Academic freedom encompasses, among other things, the “freedom to teach,” and “the freedom of individual teachers to not suffer interference by the administrators of the university.” As amicus AAUP explains, the “freedom to teach” includes “the right of the faculty to select the materials, determine the approach to the subject, make the assignments, and assess student academic performance.” Because, as University of Texas and Kansas faculty concur, guns in the classroom may preclude use of certain materials, distort classroom dynamics, and affect academic performance, the right to teach necessarily includes the right to determine that guns cannot be included in the mix. By denying faculty the ability to make this context-specific decision, the Policy improperly subjects Plaintiffs’ teaching to administrative interference.
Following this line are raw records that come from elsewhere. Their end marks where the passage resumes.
-- ==== Sys2Proof/Tests/Slice0.lean ====
section
/-! SUPPORT. Tests on small states, and for each statement with hypotheses a named witness that meets them. Expected
values are those of 95_test_vectors.md or of the table of 30_encoding.md, named in each comment. -/

open Sys2Proof Sys2Proof.Machine

namespace Sys2Proof.Tests

/-! ### Helpers -/

/-- A queue after these pushes from reset. -/
def queueOf (ts : List Nat) : Queue := ts.foldl (fun q t => q.push (BitVec.ofNat 32 t)) Queue.empty

/-- Reset state `CFG0` with another block. -/
def withBlk (f : Block → Block) : State := { State.reset with blk := f State.reset.blk }

/-- A state in which every cell is distinctive. -/
def sample : State :=
  withBlk fun b => { b with
    isPressed := true, hasBeenClicked := true, debounce := 0x01F4, pressedEnable := true, clickedEnable := false,
    status := true, queueP := queueOf [1, 2], queueC := queueOf [5, 6], ledBrightness := 0x7F,
    ledPulseGranularity := 0x03, ledPulseCycleTime := 0xABCD, ledPulseOffTime := 0x0102 }

/-- The same, requests served byte by byte. -/
def granular : State := { sample with xactAtomic := false }

/-- The state a step answers. -/
def after (r : Result) : State :=
  match r with
  | .next t => t
  | .fault _ => State.reset
  | .refused _ => State.reset

/-- One READ. -/
def rd (s : State) (o : Offset) (n : Nat) : State := after (step (s.presenting (.ofRequest (.read o n))))

/-- One WRITE. -/
def wr (s : State) (o : Offset) (w : List Byte) : State := after (step (s.presenting (.ofRequest (.write o w))))

/-- One event. -/
def ev (s : State) (k : BitVec 1) (t : Timestamp) : State := after (step (s.presenting (.ofEvent ⟨k, t⟩)))

/-- `(isPressed, hasBeenClicked, status, pressedEnable, clickedEnable)` of 95_test_vectors.md. -/
def flags (s : State) : List Bool :=
  [s.blk.isPressed, s.blk.hasBeenClicked, s.blk.status, s.blk.pressedEnable, s.blk.clickedEnable]

/-- Reset state `CFG0` with these five flags. -/
def flagged (p c st pe ce : Bool) : State :=
  withBlk fun b => { b with isPressed := p, hasBeenClicked := c, status := st, pressedEnable := pe, clickedEnable := ce }

/-! ### The named literals (00_scope.md R8) against the spec's layout and masks -/

/-- R73: the fields fill the map, each starting where the one before it ends. -/
theorem test_layout_is_contiguous :
    Map.layout.foldl (fun next f => if f.1 = next then next + f.2 else 0) 0 = Config.mapSize := by decide

/-- R76 to R78: the masks. -/
theorem test_masks :
    [Map.isPressedBit, Map.hasBeenClickedBit, Map.pressedEnableBit, Map.clickedEnableBit, Map.statusBit, Map.isFullBit,
      Map.isEmptyBit, Map.popRequestBit].map Map.bitMask = [0x01, 0x02, 0x01, 0x02, 0x04, 0x20, 0x40, 0x80] ∧
    Map.buttonStatusReserved = 0xFC ∧ Map.interruptConfigReserved = 0xF8 ∧ Map.queueStatusReserved = 0x1F := by decide

/-! ### Well-formedness: each check refuses an ill-formed term (30_encoding.md R80) -/

theorem test_wellFormed_rdOor0 : (Instr.rdOor0 0x7F).wellFormed = false ∧ (Instr.rdOor0 0x80).wellFormed = true := by
  decide

theorem test_wellFormed_rdOor1 : (Instr.rdOor1 0x3F).wellFormed = false ∧ (Instr.rdOor1 0x80).wellFormed = false ∧
    (Instr.rdOor1 0x40).wellFormed = true ∧ (Instr.rdOor1 0x7F).wellFormed = true := by decide

theorem test_wellFormed_rdOor2 : (Instr.rdOor2 0x1F).wellFormed = false ∧ (Instr.rdOor2 0x40).wellFormed = false ∧
    (Instr.rdOor2 0x20).wellFormed = true ∧ (Instr.rdOor2 0x3F).wellFormed = true := by decide

theorem test_wellFormed_wrOor0 : (Instr.wrOor0 0x00 1).wellFormed = false ∧ (Instr.wrOor0 0xFF 1).wellFormed = true := by
  decide

theorem test_wellFormed_wrOor1 : (Instr.wrOor1 0x20 1).wellFormed = false ∧ (Instr.wrOor1 0x7F 1).wellFormed = true := by
  decide

theorem test_wellFormed_wrOor2 : (Instr.wrOor2 0x5F 1).wellFormed = false ∧ (Instr.wrOor2 0x20 1).wellFormed = true := by
  decide

/-! ### Decoding: each row's word, written out from its key `{rw, a}` (30_encoding.md R71, R72, R80) -/

theorem test_decode_reads_00_to_07 :
  [0x100, 0x101, 0x102, 0x103, 0x104, 0x105, 0x106, 0x107].map (decodeTableWord 16) =
    [some .rdButtonStatus, some .rdButtonDebounceTimeB0, some .rdButtonDebounceTimeB1, some .rdInterruptConfig, some
     .rdPressedQueueStatus, some .rdPressedQueueFrontB0, some .rdPressedQueueFrontB1, some .rdPressedQueueFrontB2] :=
     by decide

theorem test_decode_reads_08_to_0F :
  [0x108, 0x109, 0x10A, 0x10B, 0x10C, 0x10D, 0x10E, 0x10F].map (decodeTableWord 16) =
    [some .rdPressedQueueFrontB3, some .rdPressedQueueBackB0, some .rdPressedQueueBackB1, some .rdPressedQueueBackB2,
     some .rdPressedQueueBackB3, some .rdClickedQueueStatus, some .rdClickedQueueFrontB0, some .rdClickedQueueFrontB1]
     := by decide

theorem test_decode_reads_10_to_17 :
  [0x110, 0x111, 0x112, 0x113, 0x114, 0x115, 0x116, 0x117].map (decodeTableWord 16) =
    [some .rdClickedQueueFrontB2, some .rdClickedQueueFrontB3, some .rdClickedQueueBackB0, some .rdClickedQueueBackB1,
     some .rdClickedQueueBackB2, some .rdClickedQueueBackB3, some .rdLedBrightness, some .rdLedPulseGranularity] := by
     decide

theorem test_decode_reads_18_to_1F :
  [0x118, 0x119, 0x11A, 0x11B, 0x11C, 0x11D, 0x11E, 0x11F].map (decodeTableWord 16) =
    [some .rdLedPulseCycleTimeB0, some .rdLedPulseCycleTimeB1, some .rdLedPulseOffTimeB0, some .rdLedPulseOffTimeB1,
     some .rdI2cAddress, some .rdId, some .rdFirmwareMinor, some .rdFirmwareMajor] := by decide

theorem test_decode_writes_00_to_07 :
  [0x000, 0x001, 0x002, 0x003, 0x004, 0x005, 0x006, 0x007].map (decodeTableWord 16) =
    [some (.wrButtonStatus 0), some (.wrButtonDebounceTimeB0 0), some (.wrButtonDebounceTimeB1 0), some
     (.wrInterruptConfig 0), some (.wrPressedQueueStatus 0), some (.wrPressedQueueFrontB0 0), some
     (.wrPressedQueueFrontB1 0), some (.wrPressedQueueFrontB2 0)] := by decide

theorem test_decode_writes_08_to_0F :
  [0x008, 0x009, 0x00A, 0x00B, 0x00C, 0x00D, 0x00E, 0x00F].map (decodeTableWord 16) =
    [some (.wrPressedQueueFrontB3 0), some (.wrPressedQueueBackB0 0), some (.wrPressedQueueBackB1 0), some
     (.wrPressedQueueBackB2 0), some (.wrPressedQueueBackB3 0), some (.wrClickedQueueStatus 0), some
     (.wrClickedQueueFrontB0 0), some (.wrClickedQueueFrontB1 0)] := by decide

theorem test_decode_writes_10_to_17 :
  [0x010, 0x011, 0x012, 0x013, 0x014, 0x015, 0x016, 0x017].map (decodeTableWord 16) =
    [some (.wrClickedQueueFrontB2 0), some (.wrClickedQueueFrontB3 0), some (.wrClickedQueueBackB0 0), some
     (.wrClickedQueueBackB1 0), some (.wrClickedQueueBackB2 0), some (.wrClickedQueueBackB3 0), some (.wrLedBrightness
     0), some (.wrLedPulseGranularity 0)] := by decide

theorem test_decode_writes_18_to_1F :
  [0x018, 0x019, 0x01A, 0x01B, 0x01C, 0x01D, 0x01E, 0x01F].map (decodeTableWord 16) =
    [some (.wrLedPulseCycleTimeB0 0), some (.wrLedPulseCycleTimeB1 0), some (.wrLedPulseOffTimeB0 0), some
     (.wrLedPulseOffTimeB1 0), some (.wrI2cAddress 0), some (.wrId 0), some (.wrFirmwareMinor 0), some
     (.wrFirmwareMajor 0)] := by decide

/-- The boundaries of the out-of-range rows (R80, R82). -/
theorem test_decode_out_of_range_reads :
    [0x120, 0x13F, 0x140, 0x17F, 0x180, 0x1FF].map (decodeTableWord 16) =
      [some (.rdOor2 0x20), some (.rdOor2 0x3F), some (.rdOor1 0x40), some (.rdOor1 0x7F), some (.rdOor0 0x80),
       some (.rdOor0 0xFF)] := by decide

theorem test_decode_out_of_range_writes :
    [0x020, 0x03F, 0x040, 0x07F, 0x080, 0x0FF].map (decodeTableWord 16) =
      [some (.wrOor2 0x20 0), some (.wrOor2 0x3F 0), some (.wrOor1 0x40 0), some (.wrOor1 0x7F 0),
       some (.wrOor0 0x80 0), some (.wrOor0 0xFF 0)] := by decide

theorem test_decode_events_and_reset :
    decodeTableWord 8 0 = some (.evPress 0) ∧ decodeTableWord 8 1 = some (.evClick 0) ∧
    decode .evt [0x01, 0x78, 0x56, 0x34, 0x12] = .ok (.evClick 0x12345678) ∧
    decodeTableWord 0 0 = some (.reset { cfg0 with i2cAddress := 0 }) := by decide

theorem test_decode_operand_bytes :
    decode .req [0x16, 0x00, 0x80] = .ok (.wrLedBrightness 0x80) ∧
    decode .rst [0x0A, 0x00, 0x03, 0xFF, 0x01, 0xE8, 0x03, 0xF4, 0x01, 0x5F] =
      .ok (.reset { debounce := 10, pressedEnable := true, clickedEnable := true, ledBrightness := 0xFF,
                    ledPulseGranularity := 1, ledPulseCycleTime := 1000, ledPulseOffTime := 500,
                    i2cAddress := 0x5F }) := by decide

/-- Bytes that are no operation are refused by name. -/
theorem test_decode_refuses :
    decode .req [0x16] = .error .tooShort ∧ decode .req [0x16, 0x00] = .error .tooShort ∧
    decode .req [0x16, 0x01, 0x80] = .error .trailingBytes ∧ decode .evt [0x00] = .error .tooShort ∧
    decode .rst [] = .error .tooShort := by decide

/-- `withFetchWord` presents exactly the row's operation. -/
theorem test_withFetchWord :
    (after (step (State.reset.withFetchWord 16 0x104))).rspData = [0x40] ∧
    (after (step (State.reset.withFetchWord 24 0x800016))).blk.ledBrightness = 0x80 ∧
    (after (step (State.reset.withFetchWord 8 1))).blk.hasBeenClicked = true := by decide

/-! ### Reads (95_test_vectors.md, RD1 to RD18) -/

theorem test_RD1 : (rd State.reset 0x00 5).rspData = [0x00, 0x00, 0x00, 0x00, 0x40] := by decide

theorem test_RD3 : (rd State.reset 0x05 4).rspData.length = 4 ∧ (rd State.reset 0x05 4).rspErr = Config.ok :=
  ⟨rfl, rfl⟩

theorem test_RD4 :
    (rd State.reset 0x1C 4).rspData = [0x5F, Config.deviceId, Config.fwMinor, Config.fwMajor] := rfl

theorem test_RD5 : (rd sample 0x01 2).rspData = [0xF4, 0x01] ∧
    (rd sample 0x16 6).rspData = [0x7F, 0x03, 0xCD, 0xAB, 0x02, 0x01] := by decide

theorem test_RD6 : (rd (ev State.reset 0 0x11223344) 0x05 8).rspData =
    [0x44, 0x33, 0x22, 0x11, 0x44, 0x33, 0x22, 0x11] := by decide

theorem test_RD7 : (rd (ev State.reset 0 0x11223344) 0x07 3).rspData = [0x22, 0x11, 0x44] := by decide

theorem test_RD9 : (rd sample 0x0D 9).rspData = [0x00, 0x06, 0x00, 0x00, 0x00, 0x05, 0x00, 0x00, 0x00] := by decide

theorem test_RD15 : (rd sample 0x20 1).rspErr = Config.errRange ∧ (rd sample 0xFF 255).rspErr = Config.errRange ∧
    (rd sample 0x00 33).rspData = [] ∧ (rd sample 0x21 0).rspErr = Config.errRange ∧
    (rd sample 0x20 0).rspErr = Config.ok := by decide

theorem test_RD18 : (rd sample 0x00 1).rspData = [0x03] ∧ (rd sample 0x00 1).blk = sample.blk ∧
    (rd sample 0x03 1).rspData = [0x05] ∧ (rd sample 0x03 1).blk = sample.blk := by decide

/-! ### Writes (95_test_vectors.md, WR1 to WR26) -/

theorem test_WR1 : (wr State.reset 0x01 [0xF4, 0x01]).blk.debounce = 0x01F4 := by decide

theorem test_WR2_WR3 : (wr sample 0x01 [0x2C]).blk.debounce = 0x012C ∧ (wr sample 0x02 [0x00]).blk.debounce = 0x00F4 :=
  by decide

theorem test_WR4_WR5_WR6 : flags (wr sample 0x00 [0x00]) = [true, false, true, true, false] ∧
    flags (wr sample 0x00 [0xFF]) = flags sample ∧
    flags (wr State.reset 0x00 [0x03]) = [false, false, false, false, false] := by decide

theorem test_WR7_WR8 : flags (wr sample 0x03 [0x01]) = [true, true, false, true, false] ∧
    flags (wr sample 0x03 [0x06]) = [true, true, true, false, true] := by decide

theorem test_WR9_WR10 : flags (wr State.reset 0x03 [0x07]) = [false, false, false, true, true] ∧
    flags (wr sample 0x03 [0xFB]) = [true, true, false, true, true] := by decide

theorem test_WR11_WR12_WR13 : (wr sample 0x04 [0x80]).blk.queueP.contents = [2] ∧
    (wr sample 0x04 [0x7F]).blk = sample.blk ∧ (wr sample 0x04 [0xFF]).blk.queueP.contents = [2] := by decide

theorem test_WR15 : (wr sample 0x0D [0x80]).blk.queueC.contents = [6] ∧
    (wr sample 0x0D [0x80]).blk.queueP = sample.blk.queueP := by decide

theorem test_WR16 :
    (wr sample 0x04 [0x80, 0, 0, 0, 0, 0, 0, 0, 0, 0x80]).blk.queueP.contents = [2] ∧
    (wr sample 0x04 [0x80, 0, 0, 0, 0, 0, 0, 0, 0, 0x80]).blk.queueC.contents = [6] := by decide

theorem test_WR17_WR18 : (wr sample 0x05 [1, 2, 3, 4, 5, 6, 7, 8]).blk = sample.blk ∧
    (wr sample 0x0E [1, 2, 3, 4, 5, 6, 7, 8]).blk = sample.blk ∧ (wr sample 0x1D [0xAA, 0xBB, 0xCC]).blk = sample.blk :=
  by decide

theorem test_WR21_WR22 : (wr sample 0x1C [0x30, 0xAA, 0xBB, 0xCC]).i2cAddrOut = 0x30 ∧
    (wr sample 0x1C [0x30, 0xAA, 0xBB, 0xCC, 0xDD]).i2cAddrOut = 0x5F ∧
    (wr sample 0x1C [0x30, 0xAA, 0xBB, 0xCC, 0xDD]).rspErr = Config.errRange := by decide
And it denies them the constitutionally protected academic freedom to cultivate an atmosphere “conducive to speculation, experiment and creation.” This abridgement of academic freedom is direct and neither speculative nor uncertain. . . .
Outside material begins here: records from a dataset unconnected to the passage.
-- ==== Sys2Proof/Syntax.lean ====
section
/-! DEFINITION. The instructions, one constructor per row of spec/opcode_table.json, with the operand fields of
spec/30_encoding.md R76 as arguments (R94: the decoded form is a closed tagged variant). -/

namespace Sys2Proof

/-- The 34 operations (spec/30_encoding.md R79, R89, R92), in the table's order. -/
inductive Instr where
  /-- 00E0 Clear (R100) -/
  | cls
  /-- 00EE Return (R101) -/
  | ret
  /-- 1nnn Jump (R102) -/
  | jp (nnn : Addr12)
  /-- 2nnn Call (R103) -/
  | call (nnn : Addr12)
  /-- 3xkk Skip-if-equal (R121) -/
  | seImm (x : Reg) (kk : Byte)
  /-- 4xkk Skip-if-not-equal (R122) -/
  | sneImm (x : Reg) (kk : Byte)
  /-- 5xy0 Skip-if-reg-equal (R123) -/
  | seReg (x y : Reg)
  /-- 6xkk Load immediate (R141) -/
  | ldImm (x : Reg) (kk : Byte)
  /-- 7xkk Add immediate (R142) -/
  | addImm (x : Reg) (kk : Byte)
  /-- 8xy0 Move (R143) -/
  | ldReg (x y : Reg)
  /-- 8xy1 Or (R144) -/
  | or (x y : Reg)
  /-- 8xy2 And (R145) -/
  | and (x y : Reg)
  /-- 8xy3 Xor (R146) -/
  | xor (x y : Reg)
  /-- 8xy4 Add-with-carry (R147) -/
  | addReg (x y : Reg)
  /-- 8xy5 Sub-with-borrow (R148) -/
  | sub (x y : Reg)
  /-- 8xy6 Shift-right (R149): `y` is decoded but not read -/
  | shr (x y : Reg)
  /-- 8xy7 Sub-not-borrow (R150) -/
  | subn (x y : Reg)
  /-- 8xyE Shift-left (R151): `y` is decoded but not read -/
  | shl (x y : Reg)
  /-- 9xy0 Skip-if-reg-not-equal (R124) -/
  | sneReg (x y : Reg)
  /-- Annn Load index (R170) -/
  | ldI (nnn : Addr12)
  /-- Bnnn Jump plus offset (R104) -/
  | jpV0 (nnn : Addr12)
  /-- Cxkk Random (R152) -/
  | rnd (x : Reg) (kk : Byte)
  /-- Dxyn Draw sprite (R176): `n` is a byte count, 0 to 15 in a well-formed term (R77) -/
  | drw (x y : Reg) (n : Nat)
  /-- Ex9E Skip-if-key-down (R125) -/
  | skp (x : Reg)
  /-- ExA1 Skip-if-key-up (R126) -/
  | sknp (x : Reg)
  /-- Fx07 Read delay timer (R190) -/
  | ldVxDt (x : Reg)
  /-- Fx0A Wait for key (R191) -/
  | ldVxK (x : Reg)
  /-- Fx15 Set delay timer (R192) -/
  | ldDtVx (x : Reg)
  /-- Fx18 Set sound timer (R193) -/
  | ldStVx (x : Reg)
  /-- Fx1E Add to index (R171) -/
  | addIVx (x : Reg)
  /-- Fx29 Font address (R172) -/
  | ldFVx (x : Reg)
  /-- Fx33 BCD store (R173) -/
  | ldBVx (x : Reg)
  /-- Fx55 Register dump (R174) -/
  | ldMemVx (x : Reg)
  /-- Fx65 Register load (R175) -/
  | ldVxMem (x : Reg)
  deriving DecidableEq, Repr

end Sys2Proof
end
The Policy additionally infringes Plaintiffs’ First Amendment rights by directly censoring their classroom speech. After the Policy was approved, Executive Vice President and Provost Maurie McInnis emailed University faculty that they “may not impose a ban on concealed handguns in their classrooms, and they cannot use syllabi to discourage the concealed carry of handguns.” This directive amounts to a governmental content-based prior restraint on speech in violation of the First Amendment.
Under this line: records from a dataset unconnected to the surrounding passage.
-- ==== Sys2Proof/Laws/Flags.lean ====
section
/-! SUPPORT. The results and flags of Machine/Flags.lean and the timers as arithmetic on the bytes' values. -/

namespace Sys2Proof.Machine

/-- The carry flag's byte (R147). -/
theorem flagByte_carryOut (a b : Byte) : flagByte (carryOut a b) = if 255 < a.toNat + b.toNat then 1 else 0 := by
  unfold flagByte carryOut; split <;> simp_all

/-- The not-borrow flag's byte (R148, R150). -/
theorem flagByte_notBorrow (a b : Byte) : flagByte (notBorrow a b) = if b.toNat < a.toNat then 1 else 0 := by
  unfold flagByte notBorrow; split <;> simp_all

/-- A flag's byte is 0 or 1 (R22). -/
theorem flagByte_cases (f : Bool) : flagByte f = 0 ∨ flagByte f = 1 := by
  cases f <;> simp [flagByte]

/-- The decimal digits of a byte are three bytes (R173). -/
@[simp] theorem length_bcdDigits (v : Byte) : (bcdDigits v).length = 3 := rfl

/-- A decremented timer's value (R211). -/
theorem toNat_timerDown (t : Byte) : (timerDown t).toNat = t.toNat - 1 := by
  unfold timerDown
  split
  · simp_all
  · have h : t.toNat ≠ 0 := fun e => ‹¬ t = 0› (BitVec.eq_of_toNat_eq e)
    bv_omega

/-- A timer's value after n ticks (R211, R238). -/
theorem toNat_timerAfter (n : Nat) (t : Byte) : (timerAfter n t).toNat = t.toNat - n := by
  unfold timerAfter
  split
  · simp_all
  · rw [BitVec.toNat_ofNat]; omega

/-- The reset contents of an address without the order of the tests (R231, decision D11). -/
theorem Memory.resetByte_eq (a : Nat) : Memory.resetByte a =
    if h : Config.fontBase.val ≤ a ∧ a - Config.fontBase.val < 80 then Config.fontData ⟨a - Config.fontBase.val, h.2⟩
    else 0 := by
  have := Config.fontBase.isLt
  unfold Memory.resetByte
  split
  · rw [dif_neg]; simp only [Config.loadBase] at *; omega
  · rfl

end Sys2Proof.Machine
end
Plaintiffs’ status as employees cannot justify such censorship. Public employees retain their right to address matters of “public concern” where the employee’s interest in speaking outweighs the employer’s interest in ensuring the
“efficiency” of its services. This right receives heightened protection in the university where academic freedom applies because, as a safeguard of democracy, such freedom is itself a matter of public concern. Thus while the Supreme Court has held that public employee communications made “pursuant to their official duties” lack constitutional protection, it expressly reserved the question of whether the holding applies to scholarship or teaching, recognizing that classroom speech may implicate constitutional interests “not fully accounted for by [the] Court’s customary employee-speech jurisprudence.” . . .
While no particular syllabus was before the court below, a statement discouraging guns in the classroom would pass the test laid down in Pickering and Connick for First Amendment protection. Whether a public employee’s speech
addresses a “public concern”—the test’s first element—is determined from the content, form and context of a given statement. There can be no doubt that the issue of bringing guns to class is one of intense public scrutiny and importance.The context and form of a university course syllabus—which may be distributed to hundreds of students or posted online—affords it a broad scope, while even employee speech delivered privately has been found to implicate matters of public concern.
The balance of interests also favors First Amendment protection for a syllabus statement discouraging guns. Plaintiffs possess legitimate interests in deterring students from bringing guns to class because, as discussed above, the presence of guns in the classroom academic objectives. By discouraging guns, Plaintiffs would encourage an atmosphere in which vibrant intellectual debate and contention could flourish. Plaintiffs’ interests flow not from personal concerns but from goals intrinsic to the academic mission. . . .
If legislators want to allow loaded, concealed carry guns on college campuses and in K-12 schools, then they should also allow them in statehouses and in NRA headquarters.